_Task statement_
Please return each line of the listing exactly as given.

_Data to examine_
>>
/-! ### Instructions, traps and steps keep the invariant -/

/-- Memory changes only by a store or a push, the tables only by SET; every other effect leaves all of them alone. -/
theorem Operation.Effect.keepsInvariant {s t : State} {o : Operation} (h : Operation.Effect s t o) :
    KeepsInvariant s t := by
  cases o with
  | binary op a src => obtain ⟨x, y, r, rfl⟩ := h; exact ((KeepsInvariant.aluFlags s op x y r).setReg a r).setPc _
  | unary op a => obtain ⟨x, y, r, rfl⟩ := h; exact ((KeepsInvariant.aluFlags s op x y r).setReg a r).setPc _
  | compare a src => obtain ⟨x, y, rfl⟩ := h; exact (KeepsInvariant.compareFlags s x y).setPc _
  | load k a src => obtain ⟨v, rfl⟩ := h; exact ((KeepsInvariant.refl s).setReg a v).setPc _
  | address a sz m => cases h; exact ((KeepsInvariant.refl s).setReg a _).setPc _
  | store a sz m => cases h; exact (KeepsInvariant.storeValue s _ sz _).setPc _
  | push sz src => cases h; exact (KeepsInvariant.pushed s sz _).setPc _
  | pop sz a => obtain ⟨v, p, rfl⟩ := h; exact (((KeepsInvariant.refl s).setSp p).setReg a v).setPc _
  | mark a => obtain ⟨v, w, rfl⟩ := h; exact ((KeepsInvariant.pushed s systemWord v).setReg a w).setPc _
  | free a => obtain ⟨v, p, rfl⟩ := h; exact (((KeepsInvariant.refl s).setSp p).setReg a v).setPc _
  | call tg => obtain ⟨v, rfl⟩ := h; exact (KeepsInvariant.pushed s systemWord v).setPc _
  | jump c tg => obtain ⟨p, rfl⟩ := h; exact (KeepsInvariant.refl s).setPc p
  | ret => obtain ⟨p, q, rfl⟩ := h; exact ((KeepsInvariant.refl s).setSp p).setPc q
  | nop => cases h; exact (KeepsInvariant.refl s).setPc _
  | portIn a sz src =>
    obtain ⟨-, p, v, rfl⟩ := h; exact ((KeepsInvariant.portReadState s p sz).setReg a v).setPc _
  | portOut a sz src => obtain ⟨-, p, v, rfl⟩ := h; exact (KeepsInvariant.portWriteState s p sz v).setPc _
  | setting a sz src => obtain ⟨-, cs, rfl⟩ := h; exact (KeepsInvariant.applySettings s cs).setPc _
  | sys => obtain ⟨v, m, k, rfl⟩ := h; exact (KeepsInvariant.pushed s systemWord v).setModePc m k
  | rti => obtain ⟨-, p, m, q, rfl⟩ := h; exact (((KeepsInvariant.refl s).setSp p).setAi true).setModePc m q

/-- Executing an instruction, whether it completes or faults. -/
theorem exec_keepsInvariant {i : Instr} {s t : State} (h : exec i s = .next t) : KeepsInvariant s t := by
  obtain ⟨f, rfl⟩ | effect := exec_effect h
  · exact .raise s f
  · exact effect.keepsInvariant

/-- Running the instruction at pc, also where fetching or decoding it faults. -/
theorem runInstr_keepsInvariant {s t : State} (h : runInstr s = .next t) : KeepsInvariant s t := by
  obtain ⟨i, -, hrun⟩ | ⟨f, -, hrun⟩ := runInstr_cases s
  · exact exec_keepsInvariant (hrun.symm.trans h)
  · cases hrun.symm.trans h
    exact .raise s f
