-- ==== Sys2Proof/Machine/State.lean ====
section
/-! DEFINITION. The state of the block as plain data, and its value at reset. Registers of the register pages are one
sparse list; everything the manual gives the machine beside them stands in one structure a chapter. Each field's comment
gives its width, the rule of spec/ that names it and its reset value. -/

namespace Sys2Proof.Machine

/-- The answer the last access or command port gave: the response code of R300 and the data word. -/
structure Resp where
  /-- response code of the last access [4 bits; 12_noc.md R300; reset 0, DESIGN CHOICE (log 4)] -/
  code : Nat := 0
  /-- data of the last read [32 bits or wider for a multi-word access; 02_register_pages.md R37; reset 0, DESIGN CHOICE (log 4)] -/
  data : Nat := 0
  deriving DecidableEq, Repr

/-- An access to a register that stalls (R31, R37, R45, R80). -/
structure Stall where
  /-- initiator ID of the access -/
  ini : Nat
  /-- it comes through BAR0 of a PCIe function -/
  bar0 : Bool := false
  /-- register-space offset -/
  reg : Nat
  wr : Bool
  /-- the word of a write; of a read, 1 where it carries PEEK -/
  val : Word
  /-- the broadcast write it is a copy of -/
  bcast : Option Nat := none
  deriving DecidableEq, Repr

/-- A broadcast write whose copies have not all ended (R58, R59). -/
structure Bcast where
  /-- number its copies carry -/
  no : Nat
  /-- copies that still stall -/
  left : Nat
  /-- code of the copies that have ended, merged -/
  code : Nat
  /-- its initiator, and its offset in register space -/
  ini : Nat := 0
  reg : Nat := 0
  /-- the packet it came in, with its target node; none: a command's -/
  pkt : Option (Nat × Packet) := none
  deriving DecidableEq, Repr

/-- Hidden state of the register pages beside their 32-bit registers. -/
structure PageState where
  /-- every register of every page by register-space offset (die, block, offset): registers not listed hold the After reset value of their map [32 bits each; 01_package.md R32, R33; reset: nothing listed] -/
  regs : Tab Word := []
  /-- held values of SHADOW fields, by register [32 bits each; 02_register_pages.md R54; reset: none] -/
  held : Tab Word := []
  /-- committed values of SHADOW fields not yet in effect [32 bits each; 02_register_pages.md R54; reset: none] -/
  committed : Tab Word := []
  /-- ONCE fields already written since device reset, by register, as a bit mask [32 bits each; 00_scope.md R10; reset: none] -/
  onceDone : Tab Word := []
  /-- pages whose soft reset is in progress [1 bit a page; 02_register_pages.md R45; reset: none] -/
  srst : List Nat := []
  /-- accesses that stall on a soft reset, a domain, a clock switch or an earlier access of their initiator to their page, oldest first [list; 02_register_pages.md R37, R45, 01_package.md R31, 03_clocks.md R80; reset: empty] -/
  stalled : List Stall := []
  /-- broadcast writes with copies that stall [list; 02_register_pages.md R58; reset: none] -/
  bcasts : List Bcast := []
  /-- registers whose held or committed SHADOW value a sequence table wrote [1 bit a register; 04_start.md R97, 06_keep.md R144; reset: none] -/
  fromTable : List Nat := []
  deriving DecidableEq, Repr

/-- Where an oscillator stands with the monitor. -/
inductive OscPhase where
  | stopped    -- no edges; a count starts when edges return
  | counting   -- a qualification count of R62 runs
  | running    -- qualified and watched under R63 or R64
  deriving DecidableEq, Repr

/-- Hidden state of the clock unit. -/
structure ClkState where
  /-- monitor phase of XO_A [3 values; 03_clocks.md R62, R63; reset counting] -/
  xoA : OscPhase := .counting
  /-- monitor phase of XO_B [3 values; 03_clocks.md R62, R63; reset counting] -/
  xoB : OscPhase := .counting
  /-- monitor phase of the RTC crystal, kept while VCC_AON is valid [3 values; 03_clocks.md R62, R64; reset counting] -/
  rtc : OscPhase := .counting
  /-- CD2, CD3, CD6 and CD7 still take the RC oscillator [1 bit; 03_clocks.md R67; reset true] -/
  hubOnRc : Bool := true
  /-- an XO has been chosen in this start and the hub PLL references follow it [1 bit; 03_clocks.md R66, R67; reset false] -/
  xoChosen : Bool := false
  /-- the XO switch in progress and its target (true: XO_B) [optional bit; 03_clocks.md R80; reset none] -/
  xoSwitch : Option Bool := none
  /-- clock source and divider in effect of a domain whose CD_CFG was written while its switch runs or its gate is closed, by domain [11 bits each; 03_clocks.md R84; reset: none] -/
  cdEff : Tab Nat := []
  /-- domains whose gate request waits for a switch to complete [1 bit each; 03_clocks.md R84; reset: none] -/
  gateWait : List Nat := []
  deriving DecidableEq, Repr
<<
_Written answer_
/-! ### Instructions, traps and steps keep the invariant -/

/-- Memory changes only by a store or a push, the tables only by SET; every other effect leaves all of them alone. -/
theorem Operation.Effect.keepsInvariant {s t : State} {o : Operation} (h : Operation.Effect s t o) :
    KeepsInvariant s t := by
  cases o with
  | binary op a src => obtain ⟨x, y, r, rfl⟩ := h; exact ((KeepsInvariant.aluFlags s op x y r).setReg a r).setPc _
  | unary op a => obtain ⟨x, y, r, rfl⟩ := h; exact ((KeepsInvariant.aluFlags s op x y r).setReg a r).setPc _
  | compare a src => obtain ⟨x, y, rfl⟩ := h; exact (KeepsInvariant.compareFlags s x y).setPc _
  | load k a src => obtain ⟨v, rfl⟩ := h; exact ((KeepsInvariant.refl s).setReg a v).setPc _
  | address a sz m => cases h; exact ((KeepsInvariant.refl s).setReg a _).setPc _
  | store a sz m => cases h; exact (KeepsInvariant.storeValue s _ sz _).setPc _
  | push sz src => cases h; exact (KeepsInvariant.pushed s sz _).setPc _
  | pop sz a => obtain ⟨v, p, rfl⟩ := h; exact (((KeepsInvariant.refl s).setSp p).setReg a v).setPc _
  | mark a => obtain ⟨v, w, rfl⟩ := h; exact ((KeepsInvariant.pushed s systemWord v).setReg a w).setPc _
  | free a => obtain ⟨v, p, rfl⟩ := h; exact (((KeepsInvariant.refl s).setSp p).setReg a v).setPc _
  | call tg => obtain ⟨v, rfl⟩ := h; exact (KeepsInvariant.pushed s systemWord v).setPc _
  | jump c tg => obtain ⟨p, rfl⟩ := h; exact (KeepsInvariant.refl s).setPc p
  | ret => obtain ⟨p, q, rfl⟩ := h; exact ((KeepsInvariant.refl s).setSp p).setPc q
  | nop => cases h; exact (KeepsInvariant.refl s).setPc _
  | portIn a sz src =>
    obtain ⟨-, p, v, rfl⟩ := h; exact ((KeepsInvariant.portReadState s p sz).setReg a v).setPc _
  | portOut a sz src => obtain ⟨-, p, v, rfl⟩ := h; exact (KeepsInvariant.portWriteState s p sz v).setPc _
  | setting a sz src => obtain ⟨-, cs, rfl⟩ := h; exact (KeepsInvariant.applySettings s cs).setPc _
  | sys => obtain ⟨v, m, k, rfl⟩ := h; exact (KeepsInvariant.pushed s systemWord v).setModePc m k
  | rti => obtain ⟨-, p, m, q, rfl⟩ := h; exact (((KeepsInvariant.refl s).setSp p).setAi true).setModePc m q

/-- Executing an instruction, whether it completes or faults. -/
theorem exec_keepsInvariant {i : Instr} {s t : State} (h : exec i s = .next t) : KeepsInvariant s t := by
  obtain ⟨f, rfl⟩ | effect := exec_effect h
  · exact .raise s f
  · exact effect.keepsInvariant

/-- Running the instruction at pc, also where fetching or decoding it faults. -/
theorem runInstr_keepsInvariant {s t : State} (h : runInstr s = .next t) : KeepsInvariant s t := by
  obtain ⟨i, -, hrun⟩ | ⟨f, -, hrun⟩ := runInstr_cases s
  · exact exec_keepsInvariant (hrun.symm.trans h)
  · cases hrun.symm.trans h
    exact .raise s f
-- ==== Sys2Proof/Machine/State.lean ====
section
/-! DEFINITION. The state of the block as plain data, and its value at reset. Registers of the register pages are one
sparse list; everything the manual gives the machine beside them stands in one structure a chapter. Each field's comment
gives its width, the rule of spec/ that names it and its reset value. -/

namespace Sys2Proof.Machine

/-- The answer the last access or command port gave: the response code of R300 and the data word. -/
structure Resp where
  /-- response code of the last access [4 bits; 12_noc.md R300; reset 0, DESIGN CHOICE (log 4)] -/
  code : Nat := 0
  /-- data of the last read [32 bits or wider for a multi-word access; 02_register_pages.md R37; reset 0, DESIGN CHOICE (log 4)] -/
  data : Nat := 0
  deriving DecidableEq, Repr

/-- An access to a register that stalls (R31, R37, R45, R80). -/
structure Stall where
  /-- initiator ID of the access -/
  ini : Nat
  /-- it comes through BAR0 of a PCIe function -/
  bar0 : Bool := false
  /-- register-space offset -/
  reg : Nat
  wr : Bool
  /-- the word of a write; of a read, 1 where it carries PEEK -/
  val : Word
  /-- the broadcast write it is a copy of -/
  bcast : Option Nat := none
  deriving DecidableEq, Repr

/-- A broadcast write whose copies have not all ended (R58, R59). -/
structure Bcast where
  /-- number its copies carry -/
  no : Nat
  /-- copies that still stall -/
  left : Nat
  /-- code of the copies that have ended, merged -/
  code : Nat
  /-- its initiator, and its offset in register space -/
  ini : Nat := 0
  reg : Nat := 0
  /-- the packet it came in, with its target node; none: a command's -/
  pkt : Option (Nat × Packet) := none
  deriving DecidableEq, Repr

/-- Hidden state of the register pages beside their 32-bit registers. -/
structure PageState where
  /-- every register of every page by register-space offset (die, block, offset): registers not listed hold the After reset value of their map [32 bits each; 01_package.md R32, R33; reset: nothing listed] -/
  regs : Tab Word := []
  /-- held values of SHADOW fields, by register [32 bits each; 02_register_pages.md R54; reset: none] -/
  held : Tab Word := []
  /-- committed values of SHADOW fields not yet in effect [32 bits each; 02_register_pages.md R54; reset: none] -/
  committed : Tab Word := []
  /-- ONCE fields already written since device reset, by register, as a bit mask [32 bits each; 00_scope.md R10; reset: none] -/
  onceDone : Tab Word := []
  /-- pages whose soft reset is in progress [1 bit a page; 02_register_pages.md R45; reset: none] -/
  srst : List Nat := []
  /-- accesses that stall on a soft reset, a domain, a clock switch or an earlier access of their initiator to their page, oldest first [list; 02_register_pages.md R37, R45, 01_package.md R31, 03_clocks.md R80; reset: empty] -/
  stalled : List Stall := []
  /-- broadcast writes with copies that stall [list; 02_register_pages.md R58; reset: none] -/
  bcasts : List Bcast := []
  /-- registers whose held or committed SHADOW value a sequence table wrote [1 bit a register; 04_start.md R97, 06_keep.md R144; reset: none] -/
  fromTable : List Nat := []
  deriving DecidableEq, Repr

/-- Where an oscillator stands with the monitor. -/
inductive OscPhase where
  | stopped    -- no edges; a count starts when edges return
  | counting   -- a qualification count of R62 runs
  | running    -- qualified and watched under R63 or R64
  deriving DecidableEq, Repr

/-- Hidden state of the clock unit. -/
structure ClkState where
  /-- monitor phase of XO_A [3 values; 03_clocks.md R62, R63; reset counting] -/
  xoA : OscPhase := .counting
  /-- monitor phase of XO_B [3 values; 03_clocks.md R62, R63; reset counting] -/
  xoB : OscPhase := .counting
  /-- monitor phase of the RTC crystal, kept while VCC_AON is valid [3 values; 03_clocks.md R62, R64; reset counting] -/
  rtc : OscPhase := .counting
  /-- CD2, CD3, CD6 and CD7 still take the RC oscillator [1 bit; 03_clocks.md R67; reset true] -/
  hubOnRc : Bool := true
  /-- an XO has been chosen in this start and the hub PLL references follow it [1 bit; 03_clocks.md R66, R67; reset false] -/
  xoChosen : Bool := false
  /-- the XO switch in progress and its target (true: XO_B) [optional bit; 03_clocks.md R80; reset none] -/
  xoSwitch : Option Bool := none
  /-- clock source and divider in effect of a domain whose CD_CFG was written while its switch runs or its gate is closed, by domain [11 bits each; 03_clocks.md R84; reset: none] -/
  cdEff : Tab Nat := []
  /-- domains whose gate request waits for a switch to complete [1 bit each; 03_clocks.md R84; reset: none] -/
  gateWait : List Nat := []
  deriving DecidableEq, Repr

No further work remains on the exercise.